[PROVIDED INFORMATION Boundary: Start]

/-- R102: LIT copies its run, or raises RUN_OVERFLOW before any operand is read, or raises OVERRUN
part-way with the bytes already copied in SCR. -/
def Obligations.LitCopiesOrRaises : Prop :=
  ∀ (n : BitVec 7) (s : State),
    (s.outcnt + (n.toNat + 1) ≤ s.latch.target.toNat → Readable (n.toNat + 1) s →
      ∃ t, exec (.lit n) s = .next t ∧
        t = { s with scr := t.scr, outcnt := s.outcnt + (n.toNat + 1),
                     cursor := s.cursor + BitVec.ofNat 32 (n.toNat + 1), draws := t.draws } ∧
        (∀ k, k < n.toNat + 1 → Cells.get s.touched (payloadAddr s + k) = 0 →
          Cells.get (w := 8) t.scr (s.outcnt + k) = Cells.get (w := 8) s.inp (payloadAddr s + k)) ∧
        (∀ a, a < s.outcnt ∨ s.outcnt + (n.toNat + 1) ≤ a →
          Cells.get (w := 8) t.scr a = Cells.get (w := 8) s.scr a)) ∧
    (s.latch.target.toNat < s.outcnt + (n.toNat + 1) → ∃ t, exec (.lit n) s = .next t ∧
      ErrorEntered 10 1 s.ctrlOff (s.latch.target - BitVec.ofNat 32 s.outcnt)
        (BitVec.ofNat 32 (n.toNat + 1)) s t) ∧
    (∀ j, j < n.toNat + 1 → s.outcnt + (n.toNat + 1) ≤ s.latch.target.toNat → Readable j s →
      s.cursor.toNat + j = s.latch.len.toNat →
      ∃ t, exec (.lit n) s = .next t ∧
        ErrorEntered 9 1 s.latch.len s.latch.target (BitVec.ofNat 32 (s.outcnt + j))
          { s with cursor := s.latch.len, outcnt := s.outcnt + j, draws := t.draws } t ∧
        (s.state = .busy → ∀ k, k < j → Cells.get s.touched (payloadAddr s + k) = 0 →
          Cells.get (w := 8) t.scr (s.outcnt + k) = Cells.get (w := 8) s.inp (payloadAddr s + k)))

/-- R103: REP repeats its data byte, or raises RUN_OVERFLOW before the data byte is read, or raises
OVERRUN where the control byte is the payload's last. -/
def Obligations.RepRepeatsOrRaises : Prop :=
  ∀ (n : BitVec 7) (s : State), n ≠ 0 →
    (s.outcnt + (129 - n.toNat) ≤ s.latch.target.toNat → Readable 1 s →
      ∃ t v, exec (.rep n) s = .next t ∧
        t = { s with scr := t.scr, outcnt := s.outcnt + (129 - n.toNat), cursor := s.cursor + 1,
                     draws := t.draws } ∧
        (Cells.get s.touched (payloadAddr s) = 0 → v = Cells.get (w := 8) s.inp (payloadAddr s)) ∧
        (∀ k, k < 129 - n.toNat → Cells.get (w := 8) t.scr (s.outcnt + k) = v) ∧
        (∀ a, a < s.outcnt ∨ s.outcnt + (129 - n.toNat) ≤ a →
          Cells.get (w := 8) t.scr a = Cells.get (w := 8) s.scr a)) ∧
    (s.latch.target.toNat < s.outcnt + (129 - n.toNat) → ∃ t, exec (.rep n) s = .next t ∧
      ErrorEntered 10 1 s.ctrlOff (s.latch.target - BitVec.ofNat 32 s.outcnt)
        (BitVec.ofNat 32 (129 - n.toNat)) s t) ∧
    (s.outcnt + (129 - n.toNat) ≤ s.latch.target.toNat → s.cursor = s.latch.len →
      ∃ t, exec (.rep n) s = .next t ∧
        ErrorEntered 9 1 s.latch.len s.latch.target (BitVec.ofNat 32 s.outcnt) s t)

/-- R104: NOP completes and changes nothing; its control byte was consumed by the fetch. -/
def Obligations.NopChangesNothing : Prop := ∀ s : State, exec .nop s = .next s

/-- COPY moves exactly S.TARGET bytes, undecoded, or raises OVERRUN where fewer remain (40_rle.md R105).
That the bytes already copied stay in SCR after that OVERRUN is the model's choice (log 8; R105 does not
say it, 95_test_vectors.md V21 lists them). -/
def Obligations.CopyMovesTargetBytes : Prop :=
  ∀ s : State,
    (Readable s.latch.target.toNat s →
      ∃ t, exec .copy s = .next t ∧
        t = { s with scr := t.scr, outcnt := s.latch.target.toNat,
                     cursor := s.cursor + s.latch.target, draws := t.draws } ∧
        (∀ k, k < s.latch.target.toNat → Cells.get s.touched (payloadAddr s + k) = 0 →
          Cells.get (w := 8) t.scr k = Cells.get (w := 8) s.inp (payloadAddr s + k)) ∧
        (∀ a, s.latch.target.toNat ≤ a → Cells.get (w := 8) t.scr a = Cells.get (w := 8) s.scr a)) ∧
    (∀ j, j < s.latch.target.toNat → Readable j s → s.cursor.toNat + j = s.latch.len.toNat →
      ∃ t, exec .copy s = .next t ∧
        ErrorEntered 9 1 s.latch.len s.latch.target (BitVec.ofNat 32 j)
          { s with cursor := s.latch.len, outcnt := j, draws := t.draws } t ∧
        (s.state = .busy → ∀ k, k < j → Cells.get s.touched (payloadAddr s + k) = 0 →
          Cells.get (w := 8) t.scr k = Cells.get (w := 8) s.inp (payloadAddr s + k)))

/-- R111: any sequence of LIT, REP and NOP runs whose bytes are D decompresses to exactly D, consuming
the encoding up to its last run. What follows, a trailing NOP too, is not consumed (R110). -/
def Obligations.RunSequenceDecompresses : Prop :=
  ∀ (rs : List Run) (s : State),
    (∀ r ∈ rs, r.wf = true) → rs.getLast? ≠ some .nop →
    s.phase = .decompress → s.latch.comp ≠ 0 → s.outcnt = 0 →
    s.latch.target.toNat = (expandRuns rs).length → PayloadIs (encodeRuns rs) s →
    ∃ t, steps (rs.length + 1) s = .next t ∧
      t = { s with phase := .deinterleave, scr := t.scr, outcnt := (expandRuns rs).length,
                   cursor := s.cursor + BitVec.ofNat 32 (encodeRuns rs).length,
                   ctrlOff := t.ctrlOff } ∧
      ∀ k b, (expandRuns rs)[k]? = some b → Cells.get (w := 8) t.scr k = b

/-! ### Commands -/

/-- A START whose configuration passes every check opens a session (43_commands.md R181). SCR is
unspecified between sessions (10_state.md R49) and not constrained here. -/
def Obligations.StartOpensSession : Prop :=
  ∀ s : State, s.state ≠ .busy →
    1 ≤ s.cfg.planes.toNat → s.cfg.planes.toNat ≤ 8 → s.cfg.compression.toNat ≤ 1 →
    s.cfg.masking.toNat ≤ 2 → s.cfg.width.toNat ≤ s.params.maxWidth.toNat →
    2 ^ s.cfg.planes.toNat ≤ s.cfg.palCount.toNat →
    s.cfg.payloadBase.toNat + s.cfg.payloadLen.toNat ≤ s.params.inLen.toNat →
    ∃ t, exec .start s = .next t ∧
      t = { s with
        row := 0
        cursor := 0
        rowValid := false
        err := { code := 0, offset := 0, expected := 0, found := 0 }
        latch := t.latch
        scr := t.scr
        acc := t.acc
        touched := t.touched
        draws := t.draws
        state := if s.cfg.height = 0 then .done else .ready } ∧
      LatchedFrom s.cfg t.latch ∧ (∀ x, Cells.get t.acc x = 0) ∧ (∀ a, Cells.get t.touched a = 0)
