/-- One iteration of a decompression that does not fill the row is one that does not either. -/
theorem completes_next {s t : State} (h : decompressStep s = .next t) (hf : ∀ n, completes n s = false) :
    t.phase ≠ .deinterleave ∧ (t.phase = .decompress → ∀ n, completes n t = false) := by
  have key : ∀ n, (decide (t.phase = .deinterleave) || (decide (t.phase = .decompress) && completes n t)) =
      false := by
    intro n
    have := hf (n + 1)
    rwa [completes, h] at this
  refine ⟨fun hd => ?_, fun hp n => ?_⟩
  · have := key 0
    simp [hd] at this
  · have := key n
    simpa [hp] using this

/-- An iteration that goes on consumed a byte (R106). -/
theorem decompressStep_goes_on {s t : State} (h : decompressStep s = .next t)
    (ht : t.phase = .decompress) :
    t.latch = s.latch ∧ s.cursor < t.cursor ∧ t.cursor ≤ s.latch.len := by
  have raised : ¬ Raised s t := by
    rintro ⟨u, c, o, e, f, -, rfl⟩
    cases ht
  unfold decompressStep at h
  split at h
  · next hlt =>
    split at h
    · rcases execCopy_next h with ⟨hp, -, hc⟩ | hr
      · exact ⟨by rw [hp.frame], hc (by omega)⟩
      · exact absurd hr raised
    · rcases fetchControl_next h with ⟨hp, hc, -, -⟩ | hr
      · exact ⟨by rw [hp.frame], hc⟩
      · exact absurd hr raised
  · injection h with h
    subst h
    cases ht

/-- S.LEN − CURSOR + 1 iterations are enough to see that a decompression fills its row (R106). -/
theorem completes_bounded {n m : Nat} {s : State} (h : completes n s = true)
    (hm : s.latch.len.toNat - s.cursor.toNat + 1 ≤ m) : completes m s = true := by
  induction n generalizing s m with
  | zero => cases h
  | succ n ih =>
    obtain ⟨m, rfl⟩ : ∃ k, m = k + 1 := ⟨m - 1, by omega⟩
    unfold completes at h ⊢
    split at h
    · next t ht =>
      simp only [Bool.or_eq_true, Bool.and_eq_true, decide_eq_true_eq] at h ⊢
      refine h.imp id fun hc => ⟨hc.1, ih hc.2 ?_⟩
      obtain ⟨hl, h1, h2⟩ := decompressStep_goes_on ht hc.1
      rw [hl]
      simp only [BitVec.lt_def, BitVec.le_def] at h1 h2
      omega
    · cases h
    · cases h

/-- A row step that begins while the sink stalls is one whose decompression never fills its row. -/
theorem mayBegin_stalled {s : State} (h : mayBegin s = true) (hs : s.sinkReady = false) (n : Nat) :
    completes n (beginRow s) = false := by
  simp only [mayBegin, hs, Bool.false_or, Bool.and_eq_true, Bool.not_eq_true'] at h
  cases hc : completes n (beginRow s) with
  | false => rfl
  | true =>
    have := completes_bounded hc (Nat.le_refl _)
    rw [← h.2]
    exact this.symm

[PROVIDED INFORMATION Boundary: End]

TASK BRIEF: What lines in the material above hold the string "before"? List them.

RESULT BELOW:
/-- R102: LIT copies its run, or raises RUN_OVERFLOW before any operand is read, or raises OVERRUN
/-- R103: REP repeats its data byte, or raises RUN_OVERFLOW before the data byte is read, or raises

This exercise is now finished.